* INSTRUCTIONS TO FOLLOW *
Among the lines below, a stretch begins at the one with "if pol = .loop" and ends at the one with "def execXorf (pol". Repeat that stretch exactly, ends included.

* SOURCE MATERIAL *
-- ==== Sys2Proof/Machine/StreamForm.lean ====
section
/-! DEFINITION. The stream forms ORF, ANDF and XORF and the EOF-policy resolver (rules R91 to R111). -/

namespace Sys2Proof.Machine

/-- `start_file` of rule R91. -/
def startFile (s : State) : State := { s with phase := .fIn }

/-- F_IN at a byte `a` (rule R91): once OPEOF is set the fill byte is combined without any operand transaction (rules
R101, R102, R105); otherwise the operand byte is fetched next. OPEOF is never set under a policy that does not fill,
and would have no effect there (DEDUCED, log entry 8). -/
def fileInput (op : Byte → Byte → Byte) (pol : Policy) (a : Byte) (t : State) : State :=
  match t.opeof, fillByte pol with
  | true, some f => { t with hold := op a f, phase := .fOut }
  | _, _ => { t with hold := a, phase := .fOp }

/-- F_OP at an operand `Eof` (rule R95), by policy (rules R97 to R102). -/
def operandEof (op : Byte → Byte → Byte) (pol : Policy) (t : State) : State :=
  match pol with
  | .error => t.finish .operandEOF none
  | .truncate => t.finish .none none
  | .zeroFill => { t with opeof := true, hold := op t.hold Config.fill0, phase := .fOut }
  | .oneFill => { t with opeof := true, hold := op t.hold Config.fill1, phase := .fOut }
  | .loop => if t.oppos = 0 then t.finish .operandEOF none else { t with phase := .fRew }

/-- The block steps of rules R91 and R95, with `op` the command's function and `pol` its policy. Only Loop uses F_REW (rule
R34); under another policy that phase is foreign, as every phase of another command is (DESIGN CHOICE, safe: log entry 6,
no reachable state). -/
def fileStep (op : Byte → Byte → Byte) (pol : Policy) (s : State) : Outcome :=
  match s.phase with
  | .fIn => .next (s.afterInRead (fileInput op pol) (fun t => t.finish .none none))
  | .fOp =>
    .next (s.afterOpRead
      (fun v t => { t with oppos := countUp t.oppos, hold := op t.hold v, phase := .fOut })
      (operandEof op pol))
  | .fRew =>
    if pol = .loop then .next (s.afterOpRewind (fun t => { t with oppos := 0, phase := .fOp }))
    else .fault .foreignPhase
  | .fOut => .next (s.afterOutWrite s.hold (fun t => { t with phase := .fIn }))
  | _ => .fault .foreignPhase

/-- ORF (rule R92). -/
def execOrf (pol : Policy) (ignImm : Byte) (s : State) : Outcome :=
  runCommand (encode (.orf pol ignImm)) startFile (fileStep opOr pol) s

/-- ANDF (rule R93). -/
def execAndf (pol : Policy) (ignImm : Byte) (s : State) : Outcome :=
  runCommand (encode (.andf pol ignImm)) startFile (fileStep opAnd pol) s

/-- XORF (rule R94). -/
def execXorf (pol : Policy) (ignImm : Byte) (s : State) : Outcome :=
  runCommand (encode (.xorf pol ignImm)) startFile (fileStep opXor pol) s

end Sys2Proof.Machine
end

* ANSWER AREA *
    if pol = .loop then .next (s.afterOpRewind (fun t => { t with oppos := 0, phase := .fOp }))
    else .fault .foreignPhase
  | .fOut => .next (s.afterOutWrite s.hold (fun t => { t with phase := .fIn }))
  | _ => .fault .foreignPhase

/-- ORF (rule R92). -/
def execOrf (pol : Policy) (ignImm : Byte) (s : State) : Outcome :=
  runCommand (encode (.orf pol ignImm)) startFile (fileStep opOr pol) s

/-- ANDF (rule R93). -/
def execAndf (pol : Policy) (ignImm : Byte) (s : State) : Outcome :=
  runCommand (encode (.andf pol ignImm)) startFile (fileStep opAnd pol) s

/-- XORF (rule R94). -/
def execXorf (pol : Policy) (ignImm : Byte) (s : State) : Outcome :=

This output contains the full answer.